Multi-Q: Multiple Queries Optimization Based on MapReduce in Cloud

With the explosion of data in the past decade, big data is becoming a research hotspot in the information field. Many cloud-based distributed data processing platforms have been proposed to provide efficient and cost effective solutions for big data query processing, such as Hadoop, Hive, Pig, etc. However, most of the current research works are focus on improving the performance of query processing based on the view of systematics while without considering the characteristics of queries themselves, such as the query similarity, which will cause large numbers of redundant computation, effect query execution efficiency, thus having an adverse impact on promotion of the multi-queries processing performance. To solve this problem, in this paper, we propose a Multi-queries optimization framework based on MapReduce-oriented cloud environment (Multi-Q), which utilizes the dependence between multiple queries to realize query results reuse. Firstly, a cluster-based partition algorithm called CPA has been exploited to conduct the logic partition of the search range of query workload. Secondly, a multi-queries reuse dependence graph (MRDG) construction method on the basis of the cluster-based partition results has been presented to depict the dependence between the multiple queries.

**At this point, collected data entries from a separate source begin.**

/-- After any change of a queue's head: heads to drop are dropped, the tags follow. -/
def State.settleQueue (s : State) (q : Nat) : State :=
  let s1 := dropHeads (s.queue q).pkts.length q s
  if (s1.queue q).attached then (rebacklog 4 0 q s1).creditCheck q else s1

/-- A drop of R327 (R328): counted, the drain counter decreased, a port's or client's DOWN_ADMIT_DROP for reason 2, STATUS 1 in a
direct injection's descriptor. -/
def State.admissionDrop (s : State) (p : Pkt) (reason : Nat) (node : Option Nat) : State :=
  let s1 := (s.countDrop reason node).drainDec p.md.gen
  let s2 := match reason, node with
    | 2, some n =>
      let k := s1.queueLink p.md.queue n
      s1.mibAdd k (if k < 128 then 18 else 13) 1
    | _, _ => s1
  s2.directDone p none 1

/-- Admits or drops one packet. -/
def State.admitPkt (s0 : State) (ecc : Bool) (p0 : Pkt) : State :=
  match (if ecc then s0.tmpolEcc (qdTmpol (s0.queue p0.md.queue).desc) else s0).tmMeter p0 with
  | (s, p) =>
    match s.admission p with
    | .drop reason node => s.admissionDrop p reason node
    | .accept n place =>
      let acct := if !p.fromFabric ∧ p.md.pass = 0 ∧ p.md.inPort < 128 ∧ bitAt p.md.inClient 8 = false
          ∧ bitAt p.md.flags 3 = false ∧ p.direct.isNone ∧ p.md.copyKind = 0 then some p.md.inPort else none
      let qp : QPkt := ⟨p, p.charge, n, acct, place, false⟩
      let s0 := (s.pmc 0x810 n 0 1).pmc 0x811 n 0 p.charge
      let s1 := if place = .cistern then s0.writeSegment p.md.queue p.charge else s0
      let qu := s1.queue p.md.queue
      let s2 := s1.setQueue p.md.queue { qu with pkts := qu.pkts ++ [qp], spilled := qu.spilled || place == .cistern }
      (s2.notePeak.acctChanged qp).settleQueue p.md.queue

/-! ### Refill (R324, R325) -/

/-- The first part of a queue's packets that lies in the Sump, and its segment. -/
def sumpPart (ps : List QPkt) : List QPkt := ps.filter (·.place != .cistern)
def segPart (ps : List QPkt) : List QPkt := ps.filter (·.place == .cistern)

def sumpBytes (ps : List QPkt) : Nat := (sumpPart ps).foldl (fun n q => n + q.charge) 0

/-- REFILL_KB: 0 reads back as 1. -/
def State.refillKb (s : State) : Nat := max 1 (s.fget Fld.BUF_REFILL_CFG_REFILL_KB)

/-- A SPILLED queue short of Sump bytes starts reading its segment; with the refill pool full it waits, and that is counted. -/
def execRefillStart (q : Nat) (s : State) : Host.Outcome State Fault Refusal :=
  let qu := s.queue q
  match segPart qu.pkts with
  | [] => .next s
  | h :: _ =>
    if !qu.spilled ∨ s.tm.refilling.contains q ∨ s.refillKb * 512 ≤ sumpBytes qu.pkts then .next s
    else if s.refillFree < cellsOf h.charge then .next (s.satAdd Fld.BUF_REFILL_WAIT_CNT_COUNT 1)
    else .next (({ s with tm := { s.tm with refilling := s.tm.refilling ++ [q] } }).pmc 0x815 0 0 1)

/-- The units of a chain's pages that hold the next `n` bytes: page index, first and last unit. -/
def unitRanges (n : Nat) : List Page → Nat → List (Nat × Nat × Nat)
  | [], _ => []
  | p :: ps, off =>
    let m := min n (p.fill - off)
    if m = 0 then (if n = 0 then [] else unitRanges n ps 0)
    else (p.index, unitOf off, unitOf (off + m - 1)) :: (if n ≤ m then [] else unitRanges (n - m) ps 0)

/-- Whether a unit range holds poison. -/
def State.poisoned (s : State) (r : Nat × Nat × Nat) : Bool :=
  s.hbm.poison.any fun u => decide (hbtUnit r.1 r.2.1 ≤ u) && decide (u ≤ hbtUnit r.1 r.2.2)

/-- A refill read meets an uncorrectable error: the units that hold poison show it again; a new error is in a free unit (point 5). -/
def State.refillUe (s : State) (ranges : List (Nat × Nat × Nat)) (bad : Bool) : State :=
  let known := ranges.filter s.poisoned
  match known, ranges with
  | (g, lo, hi) :: _, _ =>
    let k := ((List.range (hi + 1 - lo)).find? fun i => s.hbm.poison.contains (hbtUnit g (lo + i))).getD 0
    s.hbmUe (hbtLoc g (lo + k)) (hbtUnit g (lo + k)) 1 true false
  | [], (g, lo, hi) :: rs =>
    if bad then
      match s.free 5 with
      | (x, s1) =>
        let r := ((g, lo, hi) :: rs).getD (x % (rs.length + 1)) (g, lo, hi)
        let k := r.2.1 + x / (rs.length + 1) % (r.2.2 + 1 - r.2.1)
        s1.hbmUe (hbtLoc r.1 k) (hbtUnit r.1 k) 1 false false
    else s
  | [], [] => s

/-- Moves the head of a segment into the refill pool; `bad` says its read met a new uncorrectable error. -/
def State.refillOne (s : State) (q : Nat) (bad : Bool) : State :=
  let qu := s.queue q
  match segPart qu.pkts with
  | [] => s
  | h :: _ =>
    let ranges := unitRanges h.charge qu.pages qu.headRead
    let hit := bad || ranges.any s.poisoned
    match readPages h.charge qu.pages qu.headRead with
    | (ps, off, freed) =>
      let pkts := updateFirst (fun x => x.place == Where.cistern)
        (fun x => { x with place := .refill, bad := x.bad || hit }) qu.pkts
      let s1 := ranges.foldl (fun (t : State) r => t.hbtUnits 1 r.1 r.2.1 r.2.2) s
      let s2 := (s1.refillUe ranges bad).setQueue q { qu with pkts := pkts, pages := ps, headRead := off }
      let s3 := if hit then (s2.setEvent Fld.BUF_EVENT_CIST_UE).raiseError 0x1502 q else s2
      freed.foldl State.freePage s3

/-- Reads whole packets until the queue holds REFILL_KB in the Sump, the segment is empty or the pool is full. -/
def refillRun : Nat → Nat → List Bool → State → State
  | 0, _, _, s => s
  | fuel + 1, q, bad, s =>
    match segPart (s.queue q).pkts with
    | [] => s
    | h :: _ =>
      if s.refillKb * 1024 ≤ sumpBytes (s.queue q).pkts then s
      else if s.refillFree < cellsOf h.charge then s.satAdd Fld.BUF_REFILL_WAIT_CNT_COUNT 1
      else refillRun fuel q bad.tail (s.refillOne q (bad.headD false))

/-- A queue whose segment is empty with no refill outstanding returns to ONCHIP (R325); its last pages are freed. -/
def State.tryOnchip (s : State) (q : Nat) : State :=
  let qu := s.queue q
  if qu.spilled ∧ segPart qu.pkts = [] ∧ s.tm.refilling.contains q = false then
    (qu.pages.map (·.index)).foldl State.freePage (s.setQueue q { qu with spilled := false, pages := [], headRead := 0, tailClosed := false })
  else s

/-! ### Removing packets (R335-R337) -/

/-- Removes a queued packet by id: charges and cells go with it. -/
def State.takeQueued (s : State) (q id : Nat) : State :=
  let qu := s.queue q
  s.setQueue q { qu with pkts := qu.pkts.filter (·.pkt.id != id) }

/-- The segment of a queue is lost (R336, R345): its packets dropped for reason 10, epoch raised, queue ONCHIP. Answers its pages. -/
def State.loseSegment (s : State) (q : Nat) : State × List Nat :=
  let qu := s.queue q
  let lost := segPart qu.pkts
  let s1 := s.setQueue q { qu with pkts := sumpPart qu.pkts, pages := [], headRead := 0, tailClosed := false, spilled := false
                                   epoch := (qu.epoch + 1) % 256 }
  let s2 := { s1 with tm := { s1.tm with refilling := s1.tm.refilling.filter (· != q) } }
  ((lost.foldl (fun t x => (t.countDrop 10 (some x.node)).dropped x) s2).settleQueue q, qu.pages.map (·.index))

/-- An uncorrectable error in the header of page number `i` of a queue's chain (R336): earlier pages are freed by the walk,
later ones wait for the sweep. -/
def State.segmentLost (s : State) (q i : Nat) : State :=
  match s.loseSegment q with
  | (s1, pages) =>
    let s2 := (pages.take i).foldl State.freePage s1
    let s3 := { s2 with tm := { s2.tm with scavenge := s2.tm.scavenge ++ pages.drop i } }
    ((s3.fset Fld.BUF_SCAVENGE_PAGES s3.tm.scavenge.length).setEvent Fld.BUF_EVENT_SEGMENT_LOST).raiseError 0x1503 q

/-- A failed TM stack (R345): every segment is lost, its regions go OUT, the others start empty. -/
def State.stackLost (s : State) (stack : Nat) : State :=
  let s1 := (s.tm.queues.map (·.1)).foldl (fun t q => if (t.queue q).spilled then (t.loseSegment q).1 else t) s
  let reset := fun (t : State) r =>
    let rg := t.region r
    t.setRegion r (if r / 8 = stack then { rg with state := regOut, bump := 0, free := [], used := 0, leaving := false }
      else { rg with bump := 0, free := [], used := 0 })
  let s2 := (List.range 48).foldl reset s1
  let s3 := { s2 with tm := { s2.tm with scavenge := [] } }
  let s4 := ((s3.fset Fld.BUF_SCAVENGE_PAGES 0).setEvent Fld.BUF_EVENT_STACK_LOST).raiseError 0x1505 stack
  (List.range 48).foldl State.tryPark s4

/-- TM stacks whose uncorrectable errors have reached UE_FAIL fail (17 R512). -/
def State.hbtFail (s : State) (k : Nat) : State :=
  (((s.fset (Fld.HBT_STACK_STATUS_STATE k) 4).setEvent Fld.HBT_EVENT_STACK_FAIL).raiseError 0x1A02 k).stackLost k

def State.settleStacks (s : State) : State :=
  (List.range 6).foldl (fun (t : State) k => if t.ueFails 1 k then t.hbtFail k else t) s

/-- A refill read completes; `bad` says of each packet read whether its data met a new uncorrectable error (R335). -/
def execRefillReadDone (q : Nat) (bad : List Bool) (s : State) : Host.Outcome State Fault Refusal :=
  if s.tm.refilling.contains q then
    let s1 := { s with tm := { s.tm with refilling := s.tm.refilling.filter (· != q) } }
    .next (((refillRun (segPart (s1.queue q).pkts).length q bad s1).tryOnchip q).settleQueue q).settleStacks
  else .next s

/-- The sweep of allocated headers: page headers that show an uncorrectable error lose their segments, then every page of an
old epoch is freed (R336). The error itself is recorded with its unit, unit 0 of the page (17 R509). -/
def execHeaderSweep (lost : List (Nat × Nat)) (s : State) : Host.Outcome State Fault Refusal :=
  let lose := fun (t : State) (qi : Nat × Nat) =>
    match (t.queue qi.1).pages[qi.2]? with
    | some p =>
      let u := hbtUnit p.index 0
      (t.hbmUe (hbtLoc p.index 0) u 2 (t.hbm.poison.contains u) false).segmentLost qi.1 qi.2
    | none => t
  let s1 := lost.foldl lose s
  let s2 := s1.tm.scavenge.foldl State.freePage s1
  .next ((({ s2 with tm := { s2.tm with scavenge := [] } }).fset Fld.BUF_SCAVENGE_PAGES 0).settleStacks)

/-! ### Flushes (R337, R338) -/

/-- Starts a flush of queues: every packet admitted before it is dropped for reason 9; pages of the segments are left to the
chain walk. Answers the packets dropped and the pages. -/
def State.flushQueue (s : State) (q : Nat) : State × Nat × List Nat :=
  let qu := s.queue q
  let s1 := s.setQueue q { qu with pkts := [], pages := [], headRead := 0, tailClosed := false, spilled := false }
  let s2 := { s1 with tm := { s1.tm with refilling := s1.tm.refilling.filter (· != q) } }
  let count := fun (t : State) (x : QPkt) =>
    let k := t.queueLink q x.node
    let t1 := if t.bindKind x.node = 1 ∧ s.tm.flushes.any (fun f => match f.owner with | .port p => p == k | _ => false) = true
      then t.mibAdd k (if k < 128 then 17 else 12) 1 else t
    (t1.countDrop 9 (some x.node)).dropped x
  ((qu.pkts.foldl count s2).settleQueue q, qu.pkts.length, qu.pages.map (·.index))

/-- Flushes a list of queues for an owner. -/
def State.startFlush (s : State) (owner : FlushOwner) (qs : List Nat) : State :=
  let s0 := { s with tm := { s.tm with flushes := s.tm.flushes ++ [⟨owner, 0, []⟩] } }
  let acc := qs.foldl (fun (a : State × Nat × List Nat) q =>
    match a.1.flushQueue q with | (t, n, ps) => (t, a.2.1 + n, a.2.2 ++ ps)) (s0, 0, [])
  { acc.1 with tm := { acc.1.tm with flushes := acc.1.tm.flushes.dropLast ++ [⟨owner, acc.2.1, acc.2.2⟩] } }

Finally, a Multi-Q processing algorithm based on Multi-Q Reuse Dependence Graph has been put forward to achieve the query results reuse and improve the overall query processing performance. We evaluate our approach by deploying Multi-Q based on Hadoop in a real cloud environment, called SEU-Cloud, and conducting extensive experiments based on the standard TPC-H. The result verifies that compared with Hive, the performance of improvement is approximately 39.3% by using our Multi-Q.